French intervention in northern Vietnam was precipitated by Commandant Henri Rivière, who was sent with a small French military force to Hanoi at the end of 1881 to investigate Vietnamese complaints against the activities of French merchants. In defiance of the instructions of his superiors, Rivière stormed the citadel of Hanoi on 25 April 1882. Although Rivière subsequently returned the citadel to Vietnamese control, his recourse to force was greeted with alarm in both Vietnam and China.

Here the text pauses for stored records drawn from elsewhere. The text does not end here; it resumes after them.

-- ==== Sys2Proof/Machine/Memory.lean ====
section
/-! DEFINITION. Memory as one canonical list of bytes: addresses strictly rising, no entry equal to what an unlisted address
reads as, which is zero (log 3). Wider accesses are built from bytes here, little-endian (R8). -/

namespace Sys2Proof.Machine

/-- What an address that is not listed reads as (log 3). -/
def Memory.unlisted : Byte := 0

/-- The byte at an address. -/
def Memory.read (m : List Host.Cell) (k : Nat) : Byte :=
  match m with
  | [] => Memory.unlisted
  | (k', b) :: rest => if k' = k then b else Memory.read rest k

/-- Writes one byte, keeping the canonical form. -/
def Memory.write (m : List Host.Cell) (k : Nat) (b : Byte) : List Host.Cell :=
  match m with
  | [] => if b = Memory.unlisted then [] else [(k, b)]
  | (k', b') :: rest =>
    if k' = k then (if b = Memory.unlisted then rest else (k, b) :: rest)
    else if k < k' then (if b = Memory.unlisted then (k', b') :: rest else (k, b) :: (k', b') :: rest)
    else (k', b') :: Memory.write rest k b

/-- The canonical form, given a bound that every address must exceed. -/
def Memory.wfAbove (lo : Option Nat) (m : List Host.Cell) : Bool :=
  match m with
  | [] => true
  | (k, b) :: rest =>
    (match lo with
     | none => true
     | some l => decide (l < k)) && decide (b ≠ Memory.unlisted) && Memory.wfAbove (some k) rest

/-- The canonical form: addresses strictly rising, no listed byte equal to the unlisted one. -/
def Memory.wf (m : List Host.Cell) : Bool := Memory.wfAbove none m

/-- The `n` bytes from an address upward. -/
def Memory.readList (m : List Host.Cell) (k : Nat) : (n : Nat) → List Byte
  | 0 => []
  | n + 1 => Memory.read m k :: Memory.readList m (k + 1) n

/-- Writes bytes from an address upward. -/
def Memory.writeList (m : List Host.Cell) (k : Nat) : List Byte → List Host.Cell
  | [] => m
  | b :: rest => Memory.writeList (Memory.write m k b) (k + 1) rest

/-- The key of a local-store byte of core `c` (R48). -/
def lsKey (c off : Nat) : Nat := 2 ^ 52 + c * 2 ^ 19 + off

/-- The key of a byte of host memory at a translated address (R40). -/
def hostKey (ta : Nat) : Nat := 2 ^ 64 + ta

/-- A little-endian value of `n` bytes. -/
def State.load (s : State) (k n : Nat) : Nat := ofBytes (Memory.readList s.mem k n)

/-- Stores `n` bytes of a value, little-endian. -/
def State.store (s : State) (k n x : Nat) : State := { s with mem := Memory.writeList s.mem k (toBytes n x) }

/-- Stores bytes. -/
def State.storeBytes (s : State) (k : Nat) (bs : List Byte) : State := { s with mem := Memory.writeList s.mem k bs }

end Sys2Proof.Machine
end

The Vietnamese government, unable to confront Rivière with its own ramshackle army, enlisted the help of Liu Yongfu, whose well-trained and seasoned Black Flag soldiers were to prove a thorn in the side of the French. The Vietnamese also bid for Chinese support. Vietnam had long been a tributary state of China, and China agreed to arm and support the Black Flags and to covertly oppose French operations in Tonkin. The Qing court also sent a strong signal to the French that China would not allow Tonkin to fall under French control. In the summer of 1882 troops of the Chinese Yunnan and Guangxi Armies crossed the border into Tonkin, occupying Lạng Sơn, Bắc Ninh, Hưng Hóa and other towns. The French minister to China, Frédéric Bourée, was so alarmed by the prospect of war with China that in November and December 1882, he negotiated a deal with the Chinese statesman Li Hongzhang to divide Tonkin into French and Chinese spheres of influence. Both negotiators were criticized for giving too much away, and the deal soon unravelled. It was never ratified in China, and in France Jules Ferry's incoming administration disavowed the agreement in March 1883 and recalled Bourée.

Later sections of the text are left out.